Receive signed events from Nomos when subscriptions move through their lifecycle, then react to them reliably in your backend.
Polling for state changes works, but it’s slow and wasteful. Webhooks invert the relationship: when something interesting happens (a subscription is confirmed, a contract activates, a customer cancels), Nomos sends a signed POST request to a URL you control, with the event payload.This guide goes from “I have a URL” to “I’m reliably reacting to subscription lifecycle events.”
In the Nomos dashboard, add a new webhook with your endpoint URL. The dashboard issues a webhook secret. Store it the same way you’d store any other production secret.Send a test event from the dashboard’s ”…” action to confirm the endpoint is reachable. The payload looks like:
{ "topic": "test.event"}
A 2xx response acks the event.

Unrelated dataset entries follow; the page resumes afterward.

/-- What the Store finds in a granule of a line: an error that its code corrects, or an uncorrectable one in a clean or a dirty line (R238,
R244). -/
inductive StoreError where
  | corrected | clean | dirty
  deriving DecidableEq, Repr

/-- What the Galley finds in the lines of an arriving frame: nothing, an error that SECDED corrects, or an uncorrectable line (R316). -/
inductive LineError where
  | none | corrected | lost
  deriving DecidableEq, Repr

/-- A fault of a Quern: a corrected error of its storage, or an uncorrectable one, after which a spare passes its test or fails it (R237,
R392). -/
inductive QuernOutcome where
  | corrected | spareOk | spareFails
  deriving DecidableEq, Repr

/-- The parts of a PMBus or AVSBus failure (R519). -/
inductive BusFailure where
  | telemetry (rail : Nat)
  | setpoint (stone : Fin 4) (railOk : Bool)
  | restored (rail : Nat)
  deriving DecidableEq, Repr

/-- The header of a TWIN frame (R402): the pair Race, JSN, whether the record is malformed (R402) and the Krovax header. -/
structure TwinHdr where
  hdr : FrameHdr
  jsn : W48
  reservedSet : Bool
  deriving DecidableEq, Repr

/-- The 64-byte entry of JENTRY as its fields (R252). -/
structure EntryImg where
  state : BitVec 3
  dir : Bool
  rcpt : Bool
  pushed : Bool
  flume : BitVec 10
  seq : W48
  step : W32
  mbid : W32
  edition : W32
  len : W32
  outFlume : BitVec 10
  outSeq : W48
  inHead : BitVec 19
  inPages : BitVec 13
  outHead : BitVec 19
  outPages : BitVec 13
  accNo : W16
  abandoned : Bool
  grantNo : W32
  deriving DecidableEq, Repr

/-- One record of a JIMP frame: virtual page and Imposition entry (R402, R221). -/
structure ImpRec where
  vpage : BitVec 19
  entry : W64
  deriving DecidableEq, Repr

/-- One 8-byte record of a JSTEP frame (R402). -/
structure StepRec where
  btag : BitVec 12
  completed : Bool
  step : W32
  deriving DecidableEq, Repr

/-- The modes of the boot flash, the slowest first (R523). -/
inductive FlashMode where
  | single | quad | octalDtr
  deriving DecidableEq, Repr

/-- The result of one Stone's start test (R467): whether the rail came up, which physical Querns pass, the bond groups found bad. -/
structure StoneTest where
  railUp : Bool
  pass : List Bool
  badGroups : List Nat
  deriving DecidableEq, Repr

/-- What the steps of a Stone restart yield (R388, R391). -/
structure RestartOutcome where
  railUp : Bool
  pass : List Bool
  loadOk : Bool
  deriving DecidableEq, Repr

/-- The package's commands. -/
inductive Instr where
  -- M stream (R195)
  | mcfg (q : Fin 128) (i : Issue)
  | mload (q : Fin 128) (i : Issue)
  | mpass (q : Fin 128) (i : Issue)
  | mdrain (q : Fin 128) (i : Issue)
  | mdrainWriteOut (q : Fin 128)
  | mclr (q : Fin 128) (i : Issue)
  -- V stream (R198 to R204)
  | vadd (q : Fin 128) (i : Issue)
  | vmul (q : Fin 128) (i : Issue)
  | vfma (q : Fin 128) (i : Issue)
  | vmax (q : Fin 128) (i : Issue)
  | vmin (q : Fin 128) (i : Issue)
  | vsel (q : Fin 128) (i : Issue)
  | vcvt (q : Fin 128) (i : Issue)
  | vexp (q : Fin 128) (i : Issue)
  | vlog (q : Fin 128) (i : Issue)
  | vrcp (q : Fin 128) (i : Issue)
  | vrsq (q : Fin 128) (i : Issue)
  | vrowstat (q : Fin 128) (i : Issue)
  | vrng (q : Fin 128) (i : Issue)
  | vsrnd (q : Fin 128) (i : Issue)
  | vnorm2 (q : Fin 128) (i : Issue)
  | vupd (q : Fin 128) (i : Issue)
  | vsetvl (q : Fin 128) (i : Issue)
  | vmode (q : Fin 128) (i : Issue)
  -- X stream (R205, R206)
  | xmove (q : Fin 128) (i : Issue)
  | xfetch (q : Fin 128) (i : Issue)
  | xpref (q : Fin 128) (i : Issue)
  | xdrop (q : Fin 128) (i : Issue)
  | xfence (q : Fin 128) (i : Issue)
  | moveComplete (q : Fin 128) (tag : Nat)
  | prefetchComplete (c : Fin 32) (slot : Fin 8)
  -- C stream and stage programs (R207)
  | cwait (u : Sequencer) (i : Issue)
  | csig (u : Sequencer) (i : Issue)
  | cloop (u : Sequencer) (i : Issue)
  | cend (u : Sequencer) (i : Issue)
  | cphase (q : Fin 128) (i : Issue)
  | cbar (q : Fin 128) (i : Issue)
  | barrierRelease (c : Fin 32) (disp : Nat)
  | chalt (q : Fin 128) (i : Issue)
  | stageProgramChalt (c : Fin 32) (i : Issue)
  | programComplete (q : Fin 128)
  | tokenDeadlock (c : Fin 32) (disp : Nat)
  | imageLoad (q : Fin 128)
  | programStart (q : Fin 128)
  | mergedCompletion (c : Fin 32) (disp : Nat)
  -- stage-program instructions (R209)
  | hpop (c : Fin 32) (i : Issue)
  | dispatch (c : Fin 32) (i : Issue)
  | hpush (c : Fin 32) (i : Issue)
  | hrcpt (c : Fin 32) (i : Issue)
  | edopen (c : Fin 32) (i : Issue)
  | edpend (c : Fin 32) (i : Issue)
  | edcommit (c : Fin 32) (i : Issue)
  | edretire (c : Fin 32) (i : Issue)
  | bscale (c : Fin 32) (i : Issue)
  | bred (c : Fin 32) (i : Issue)
  | steptoken (c : Fin 32) (i : Issue)
  -- Flumes (R261 to R272, R290, R291, R393)
  | grantIssue (f : Fin 1024)
  | acceptance (f : Fin 1024)
  | mbhdr (h : FrameHdr) (seq : W48) (step grantNo mbid edition len : W32)
  | data (h : FrameHdr) (seq : W48) (last : Bool) (seg : BitVec 18) (bytes : List W8)
  | grant (h : FrameHdr) (grantNo : W32)
  | receipt (h : FrameHdr) (seq : W48) (step : W32) (what : BitVec 2)
  | recallMb (h : FrameHdr) (seq : W48) (step : W32)
  | openFlume (h : FrameHdr) (dir : Bool) (len4k : W16)
  | openack (h : FrameHdr) (dir : Bool) (len4k : W16) (result : BitVec 4)
  | close (h : FrameHdr) (forced : Bool) (lastIssued firstUnused : W32)
  | token (h : FrameHdr) (step : W32)
  | notice (h : FrameHdr) (step : W32)
  | flumeBreak (f : Fin 1024)
  | pathFail (f : Fin 1024)
  -- reductions (R310 to R321)
  | red (h : FrameHdr) (id : RedId) (blockHdr : W64) (p : BitVec 12) (nb : BitVec 24) (lines : List W64) (err : LineError)
  | redack (h : FrameHdr) (id : RedId) (credit : Bool) (formes : BitVec 5)
  | roundComplete (c : Fin 32) (btag : BitVec 12)
  | bucketComplete (c : Fin 32) (btag : BitVec 12)
  | galleyStall (c : Fin 32) (btag : BitVec 12)
  | formeDisable (forme : Fin 16)
  | drainComplete (c : Fin 32)
  -- Races (R329 to R352)
  | raceTraining (r : Fin 32) (e : TrainEvent)
  | trainingTimeout (r : Fin 32)
  | qualification (r : Fin 32) (errors : List Nat)
  | helloSend (r : Fin 32)
  | hello (r : Fin 32) (m : HelloMsg)
  | attest (r : Fin 32) (a : AttestMsg)
  | attestRetry (r : Fin 32)
  | failedRetry (r : Fin 32)
  | linkAck (r : Fin 32) (h : FrameHdr)
  | linkAckTimer (r : Fin 32)
  | linkNack (r : Fin 32) (h : FrameHdr) (base : W48) (missing : W64)
  | linkResume (r : Fin 32) (h : FrameHdr)
  | linkWithdraw (r : Fin 32) (h : FrameHdr)
  | retransmissionTimeout (r : Fin 32)
  | frameTransmit (r : Fin 32)
  | laneFailure (r : Fin 32) (lane : Fin 9)
  | retrainRecovery (r : Fin 32) (good : BitVec 9) (errors : List Nat)
  -- host ports (R357 to R368)
  | discover (p : Fin 2) (d : Datagram)
  | sopenFirstForm (p : Fin 2) (d : Datagram)
  | sopenSecondForm (p : Fin 2) (h : FrameHdr) (cookie : W128) (jobId : W128) (segsize : Bool) (window : W16) (replaces : W16)
  | cookieEpoch
  | ack (h : FrameHdr) (ceCount : W32)
  | nack (h : FrameHdr) (base : W48) (missing : W64)
  | sessionAckTimer (p : Fin 2) (session : Fin 64)
  | sessionRetransmissionTimeout (p : Fin 2) (session : Fin 64)
  | sclose (h : FrameHdr)
  | hostPortLinkLoss (p : Fin 2)
  -- job control (R369 to R371)
  | load (j : JobHdr) (part : LoadPart)
  | unload (j : JobHdr) (c : Fin 32)
  | reload (j : JobHdr) (msg : LoadMsg)
  | map (j : JobHdr) (first count : Nat) (owner : Fin 32) (shared wp : Bool) (bin : Fin 4)
  | unmap (j : JobHdr) (first count : Nat)
  | put (j : JobHdr) (addr : W48) (bytes : List W8)
  | jobRegread (j : JobHdr) (off : W48)
  | jobRegwrite (j : JobHdr) (off : W48) (value : W64)
  | fopen (j : JobHdr) (f : Fin 1024)
  | fclose (j : JobHdr) (f : Fin 1024) (forced : Bool)
  | rewind (j : JobHdr) (c : Fin 32) (step : W32) (fwd bwd : Bool)
  | abandon (j : JobHdr) (c : Fin 32)
  | rollback (j : JobHdr) (c : Fin 32) (step : W32)
  | jobSubscribe (j : JobHdr) (on : Bool)
  | fwdata (p : Fin 2) (d : Datagram) (imageId block blocks : W32) (blockOk busy : Bool) (bytes : List W8) (img : FwImage)
  | fwstatus (p : Fin 2) (d : Datagram) (imageId : W32)
  | firmwareStagingIdle
  -- Miller (R487 to R504)
  | millerHello (m : MilHdr)
  | colophon (m : MilHdr) (nonce : W128)
  | regread (m : MilHdr) (off : W48) (count : Nat)
  | regwrite (m : MilHdr) (off : W48) (value mask : W64)
  | evread (m : MilHdr) (flash : Bool) (first : W32)
  | subscribe (m : MilHdr) (minSeverity : W8) (periodMs : W32) (offsets : List W48)
  | defread (m : MilHdr) (first : W32)
  | admission (m : MilHdr) (b : Bundle)
  | endJob (m : MilHdr)
  | quiesce (m : MilHdr) (mask : W32)
  | resume (m : MilHdr) (mask : W32)
  | stonereset (m : MilHdr) (stone : Fin 4)
  | frisket (m : MilHdr) (rec : FrisketRec) (reservedZero : Bool)
  | recal (m : MilHdr) (serial : W128)
  | recalDone (phase : Fin 6) (pass : Bool) (cal : CalSet)
  | recalabort (m : MilHdr)
  | fwstage (m : MilHdr) (img : FwImage)
  | fwactivate (m : MilHdr) (kind : FwKind)
  | restart (m : MilHdr)
  | assemblyTimeout (k : Fin 4)
  | continuationPart (net : Datagram) (op : W16) (reqSeq : W64) (split : Bool) (total offset : Nat) (len : Nat) (hashOk : Bool)
  | telemetryPush (k : Fin 4)
  | subscriptionLapse (k : Fin 4)
  | energyEvent
  | capWWrite (m : MilHdr) (value mask : W64)
  | paceEnWrite (m : MilHdr) (on : Bool)
  | estClear (m : MilHdr)
  | retrain (m : MilHdr) (port : Fin 16)
  | takeover (m : MilHdr)
  | leave (m : MilHdr)
  | edLscaleWrite (c : Fin 32) (value mask : W64)
  | rcRegisterRead (off : W48)
  | registerWrite (off : W48) (value mask : W64) (fromMiller : Bool)
  -- power and heat (R412 to R429)
  | controllerPeriod (fixedW : Nat) (stoneW : List Nat)
  | throttleEstimate (estW : List Nat)
  | regulatorReading (avg2msW : Nat)
  | estimatorFault (estW measW : Nat)
  | temperatureSample (stones : List Int) (spur : Int) (bins : List Int)
  | delaySettingChange (n : Fin 4) (row : Fin 15)
  | ageingSample (n : Fin 4) (row : Fin 15) (marginLow : Bool) (tsRefNew : W16)
  -- faults (R387 to R396)
  | stoneProbe (n : Fin 4) (answered : Bool)
  | stoneRecovery (n : Fin 4) (o : RestartOutcome)
  | quernFault (q : Fin 128) (o : QuernOutcome)
  | uncorrectableError (page : BitVec 19) (found : Found) (reader : Reader)
  | pageMigration (page : BitVec 19) (chunks : BitVec 9) (unreadable : List (BitVec 14))
  | rowRemap (row : RowLoc) (uncorrectable : Option (BitVec 14))
  | storeUncorrectable (page : BitVec 19) (granule : BitVec 14) (way : Fin 16) (line : StoreError) (reader : Reader)
  | patrolRead (frame : BitVec 19) (corrected : List (BitVec 14)) (uncorrectable : Option (BitVec 14))
  | bondFailure (l : BondLoc)
  | referenceClockLoss (refclk : Fin 4)
  | referenceClockResume (within60s : Bool) (binLapse : Bool)
  | millerWatchdogReset (within60s : Bool)
  -- board and pins (R513 to R529)
  | brownOut (n : Fin 4)
  | thermtrip
  | railMonitorTrip (rail : Nat)
  | pmbusFailure (b : BusFailure)
  | alert (status : List (Nat × W16))
  | xinLoss
  | xinResume
  | boundaryScan (clamp : Bool)
  | testLogicReset
  | debugInstruction (ir : W16)
  -- bring-up (R459 to R477)
  | pwrgoodAssert
  | pwrgoodDeassert
  | millerBoot (valid : List (FwKind × Bool × Bool)) (calCrcOk calSerialOk : Bool) (modes : List FlashMode) (badRecords : List Nat)
  | spurSelfTest (refPresent fatal : Bool) (badWays : List (Nat × Nat)) (badFormes : List Nat) (badRacePorts : List Nat)
      (badHostPorts : List Nat)
  | binTest (b : Fin 4) (badRows : List RowLoc) (badGroups : List Nat)
  | stoneStartTest (n : Fin 4) (t : StoneTest)
  | firmwareBroadcast
  | broadcastRepair (incomplete : List (Fin 4 × Fin 34))
  | linkQualification (bad : List BondLoc)
  | ready (ms : BitVec 12)
  | scrub (badFrames : List (BitVec 19)) (badQuerns : List (Fin 4 × Fin 34)) (badWays : List (Nat × Nat)) (badFormes : List Nat)
      (durationUs : W32)
  | guestScrubConfirm (confirmed : Bool)
  | guestAccess (write : Bool) (addr : W48) (bytes : List W8)
  -- pair mode (R401 to R410)
  | jwrite (t : TwinHdr) (vpage : BitVec 19) (unit : BitVec 9) (bytes : List W8)
  | jimp (t : TwinHdr) (recs : List ImpRec)
  | jentry (t : TwinHdr) (ctx : Fin 32) (bwd : Bool) (e : EntryImg) (nextGrant : W32)
  | jpush (t : TwinHdr) (flume : BitVec 10) (seq : W48) (outFlume : BitVec 10) (outSeq : W48)
  | jflume (t : TwinHdr) (flume : BitVec 10) (seq : W48) (issued used : W32) (state : W8)
  | jed (t : TwinHdr) (shard : BitVec 13) (state : BitVec 3) (number : W32) (refcount : W16) (head : BitVec 19) (pages : BitVec 20)
      (settled : W32)
  | jstep (t : TwinHdr) (ctx : Fin 32) (step : W32) (lscale : W64) (final nonfinite closed : Bool) (rstep : W32) (recs : List StepRec)
  | jpeer (t : TwinHdr) (ctx : Fin 32) (peer : Fin 32) (lastToken lastNotice : W32)
  | jack (t : TwinHdr) (ackJsn : W48)
  | twinLeave (t : TwinHdr) (reason : W8)
  | assume (t : TwinHdr) (member : BitVec 12) (incNew : W8)
  | rfetch (t : TwinHdr) (vpage : BitVec 19) (unit : BitVec 9) (mirror : Bool)
  | rdata (t : TwinHdr) (vpage : BitVec 19) (unit : BitVec 9) (mirror bad : Bool) (bytes : List W8)
  | pairHoldTimeout
  -- links and networks
  | hostPortLinkUp (p : Fin 2) (rate : BitVec 2)
  | managementLinkLoss (up : Bool)
  | ptpMessage (domain : W8) (timeNs : W64) (lock : Bool)
  | neighbourSolicitation (port : Fin 3) (target : W128) (v4 : Bool) (tags : List (BitVec 12))
  | neighbourResolution (port : Fin 3) (addr : W128) (mac : W48)
  | vstbyLoss
  | thermtripRelease
  | fwrepair (p : Fin 2)
  | journalAckTimer
  deriving DecidableEq, Repr

end Sys2Proof
end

Anything else is treated as a failure (see retries).
Every webhook arrives with a signature header so you can prove it came from Nomos and hasn’t been replayed. Reject anything that doesn’t verify, no exceptions.
The exact header name and signing scheme are documented under Verify requests. Use the raw request body (not a JSON-parsed-and-restringified one) when computing the HMAC, or signatures will silently mismatch.
Don’t JSON.parse and re-serialize the body before verifying. Frameworks
often reorder keys, and that breaks the signature. Capture the raw bytes
before anything else touches them.
app.post("/webhooks/nomos", async (req, res) => { const raw = await readRawBody(req); if (!verifyNomosSignature(raw, req.header("X-Nomos-Signature"), SECRET)) { return res.status(401).end(); } const event = JSON.parse(raw); switch (event.topic) { case "subscription.created": await onSubscriptionCreated(event.context.subscription_id); break; case "subscription.confirmed": await onSubscriptionConfirmed(event.context.subscription_id); break; case "subscription.activated": await onSubscriptionActivated(event.context.subscription_id); break; case "subscription.terminated": await onSubscriptionTerminated(event.context.subscription_id); break; case "subscription.ended": await onSubscriptionEnded(event.context.subscription_id); break; } res.status(200).end();});
The context only carries IDs. To act on the latest state, fetch the resource:
async function onSubscriptionConfirmed(subscriptionId: string) { const subscription = await fetch( `https://api.nomos.energy/subscriptions/${subscriptionId}`, { headers: { Authorization: `Bearer ${access_token}` } }, ).then((r) => r.json()); // do something with subscription}
This pattern keeps payloads small and avoids the “stale event” problem: by the time you read the resource, you have the truth, not a snapshot from when the event fired.
Return 2xx within 30 seconds. If you have heavy work to do, hand the event off to a background queue and ack immediately. See Retries and replays for the full retry schedule.